• **WHAT YOU ARE ASKED TO DO**: The full listing, reproduced exactly, is what the response must contain.
DATASET CONTENT below:
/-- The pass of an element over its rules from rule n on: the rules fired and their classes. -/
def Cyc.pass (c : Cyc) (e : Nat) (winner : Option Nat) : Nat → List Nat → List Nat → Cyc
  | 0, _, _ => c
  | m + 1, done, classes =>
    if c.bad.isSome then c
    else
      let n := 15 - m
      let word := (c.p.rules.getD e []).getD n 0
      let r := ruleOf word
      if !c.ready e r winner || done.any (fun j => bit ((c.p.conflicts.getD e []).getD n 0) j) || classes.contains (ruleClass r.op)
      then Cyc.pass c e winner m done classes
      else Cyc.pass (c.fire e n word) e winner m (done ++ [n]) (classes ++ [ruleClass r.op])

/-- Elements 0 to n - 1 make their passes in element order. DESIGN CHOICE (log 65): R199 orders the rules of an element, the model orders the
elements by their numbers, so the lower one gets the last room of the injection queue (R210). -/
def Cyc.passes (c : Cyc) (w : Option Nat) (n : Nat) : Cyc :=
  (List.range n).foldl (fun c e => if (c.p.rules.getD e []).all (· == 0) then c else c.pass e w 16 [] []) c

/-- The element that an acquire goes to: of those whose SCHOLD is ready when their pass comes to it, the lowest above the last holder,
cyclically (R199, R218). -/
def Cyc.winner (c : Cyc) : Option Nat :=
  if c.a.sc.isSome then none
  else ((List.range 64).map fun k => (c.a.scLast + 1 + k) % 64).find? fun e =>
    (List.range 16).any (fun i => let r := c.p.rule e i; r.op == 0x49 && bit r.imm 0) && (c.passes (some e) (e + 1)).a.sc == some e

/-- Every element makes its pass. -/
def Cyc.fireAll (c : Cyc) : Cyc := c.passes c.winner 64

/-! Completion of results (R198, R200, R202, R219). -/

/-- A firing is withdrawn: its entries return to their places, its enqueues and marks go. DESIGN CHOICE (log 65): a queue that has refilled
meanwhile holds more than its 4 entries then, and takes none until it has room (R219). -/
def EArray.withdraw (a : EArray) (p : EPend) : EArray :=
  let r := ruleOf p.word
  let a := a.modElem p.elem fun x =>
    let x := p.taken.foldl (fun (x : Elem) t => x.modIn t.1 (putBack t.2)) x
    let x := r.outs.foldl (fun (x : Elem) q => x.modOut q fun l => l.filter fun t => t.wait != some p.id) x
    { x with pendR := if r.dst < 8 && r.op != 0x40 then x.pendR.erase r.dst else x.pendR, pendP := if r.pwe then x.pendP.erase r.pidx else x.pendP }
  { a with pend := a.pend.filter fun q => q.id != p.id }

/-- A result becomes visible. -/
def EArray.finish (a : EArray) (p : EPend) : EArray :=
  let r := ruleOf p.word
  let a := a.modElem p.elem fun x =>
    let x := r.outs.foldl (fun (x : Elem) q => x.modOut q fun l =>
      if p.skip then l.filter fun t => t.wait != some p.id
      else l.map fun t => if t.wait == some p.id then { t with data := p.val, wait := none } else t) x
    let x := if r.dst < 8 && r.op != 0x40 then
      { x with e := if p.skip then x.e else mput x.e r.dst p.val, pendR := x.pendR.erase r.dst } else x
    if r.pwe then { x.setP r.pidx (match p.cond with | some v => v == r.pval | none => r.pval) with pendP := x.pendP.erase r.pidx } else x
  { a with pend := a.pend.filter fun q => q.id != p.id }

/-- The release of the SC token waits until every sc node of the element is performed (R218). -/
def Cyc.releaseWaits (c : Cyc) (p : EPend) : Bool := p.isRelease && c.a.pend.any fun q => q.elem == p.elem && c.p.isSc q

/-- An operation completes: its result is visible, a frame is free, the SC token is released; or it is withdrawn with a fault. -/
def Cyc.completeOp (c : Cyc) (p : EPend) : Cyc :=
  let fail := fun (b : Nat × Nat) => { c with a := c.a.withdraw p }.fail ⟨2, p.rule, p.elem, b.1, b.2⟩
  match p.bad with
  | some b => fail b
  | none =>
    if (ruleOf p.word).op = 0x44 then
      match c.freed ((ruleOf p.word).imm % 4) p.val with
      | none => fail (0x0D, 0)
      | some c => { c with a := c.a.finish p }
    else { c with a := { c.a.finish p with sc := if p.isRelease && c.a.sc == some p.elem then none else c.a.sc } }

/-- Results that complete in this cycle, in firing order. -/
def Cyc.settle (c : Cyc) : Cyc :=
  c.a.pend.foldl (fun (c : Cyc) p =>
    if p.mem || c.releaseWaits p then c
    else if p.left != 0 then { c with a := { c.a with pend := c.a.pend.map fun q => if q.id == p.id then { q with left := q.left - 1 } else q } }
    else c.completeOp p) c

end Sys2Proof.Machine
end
End of DATASET CONTENT.
• **EXPECTED OUTPUT**:
/-- The pass of an element over its rules from rule n on: the rules fired and their classes. -/
def Cyc.pass (c : Cyc) (e : Nat) (winner : Option Nat) : Nat → List Nat → List Nat → Cyc
  | 0, _, _ => c
  | m + 1, done, classes =>
    if c.bad.isSome then c
    else
      let n := 15 - m
      let word := (c.p.rules.getD e []).getD n 0
      let r := ruleOf word
      if !c.ready e r winner || done.any (fun j => bit ((c.p.conflicts.getD e []).getD n 0) j) || classes.contains (ruleClass r.op)
      then Cyc.pass c e winner m done classes
      else Cyc.pass (c.fire e n word) e winner m (done ++ [n]) (classes ++ [ruleClass r.op])

/-- Elements 0 to n - 1 make their passes in element order. DESIGN CHOICE (log 65): R199 orders the rules of an element, the model orders the
elements by their numbers, so the lower one gets the last room of the injection queue (R210). -/
def Cyc.passes (c : Cyc) (w : Option Nat) (n : Nat) : Cyc :=
  (List.range n).foldl (fun c e => if (c.p.rules.getD e []).all (· == 0) then c else c.pass e w 16 [] []) c

/-- The element that an acquire goes to: of those whose SCHOLD is ready when their pass comes to it, the lowest above the last holder,
cyclically (R199, R218). -/
def Cyc.winner (c : Cyc) : Option Nat :=
  if c.a.sc.isSome then none
  else ((List.range 64).map fun k => (c.a.scLast + 1 + k) % 64).find? fun e =>
    (List.range 16).any (fun i => let r := c.p.rule e i; r.op == 0x49 && bit r.imm 0) && (c.passes (some e) (e + 1)).a.sc == some e

/-- Every element makes its pass. -/
def Cyc.fireAll (c : Cyc) : Cyc := c.passes c.winner 64

/-! Completion of results (R198, R200, R202, R219). -/

/-- A firing is withdrawn: its entries return to their places, its enqueues and marks go. DESIGN CHOICE (log 65): a queue that has refilled
meanwhile holds more than its 4 entries then, and takes none until it has room (R219). -/
def EArray.withdraw (a : EArray) (p : EPend) : EArray :=
  let r := ruleOf p.word
  let a := a.modElem p.elem fun x =>
    let x := p.taken.foldl (fun (x : Elem) t => x.modIn t.1 (putBack t.2)) x
    let x := r.outs.foldl (fun (x : Elem) q => x.modOut q fun l => l.filter fun t => t.wait != some p.id) x
    { x with pendR := if r.dst < 8 && r.op != 0x40 then x.pendR.erase r.dst else x.pendR, pendP := if r.pwe then x.pendP.erase r.pidx else x.pendP }
  { a with pend := a.pend.filter fun q => q.id != p.id }

/-- A result becomes visible. -/
def EArray.finish (a : EArray) (p : EPend) : EArray :=
  let r := ruleOf p.word
  let a := a.modElem p.elem fun x =>
    let x := r.outs.foldl (fun (x : Elem) q => x.modOut q fun l =>
      if p.skip then l.filter fun t => t.wait != some p.id
      else l.map fun t => if t.wait == some p.id then { t with data := p.val, wait := none } else t) x
    let x := if r.dst < 8 && r.op != 0x40 then
      { x with e := if p.skip then x.e else mput x.e r.dst p.val, pendR := x.pendR.erase r.dst } else x
    if r.pwe then { x.setP r.pidx (match p.cond with | some v => v == r.pval | none => r.pval) with pendP := x.pendP.erase r.pidx } else x
  { a with pend := a.pend.filter fun q => q.id != p.id }

/-- The release of the SC token waits until every sc node of the element is performed (R218). -/
def Cyc.releaseWaits (c : Cyc) (p : EPend) : Bool := p.isRelease && c.a.pend.any fun q => q.elem == p.elem && c.p.isSc q

/-- An operation completes: its result is visible, a frame is free, the SC token is released; or it is withdrawn with a fault. -/
def Cyc.completeOp (c : Cyc) (p : EPend) : Cyc :=
  let fail := fun (b : Nat × Nat) => { c with a := c.a.withdraw p }.fail ⟨2, p.rule, p.elem, b.1, b.2⟩
  match p.bad with
  | some b => fail b
  | none =>
    if (ruleOf p.word).op = 0x44 then
      match c.freed ((ruleOf p.word).imm % 4) p.val with
      | none => fail (0x0D, 0)
      | some c => { c with a := c.a.finish p }
    else { c with a := { c.a.finish p with sc := if p.isRelease && c.a.sc == some p.elem then none else c.a.sc } }

/-- Results that complete in this cycle, in firing order. -/
def Cyc.settle (c : Cyc) : Cyc :=
  c.a.pend.foldl (fun (c : Cyc) p =>
    if p.mem || c.releaseWaits p then c
    else if p.left != 0 then { c with a := { c.a with pend := c.a.pend.map fun q => if q.id == p.id then { q with left := q.left - 1 } else q } }
    else c.completeOp p) c

end Sys2Proof.Machine
end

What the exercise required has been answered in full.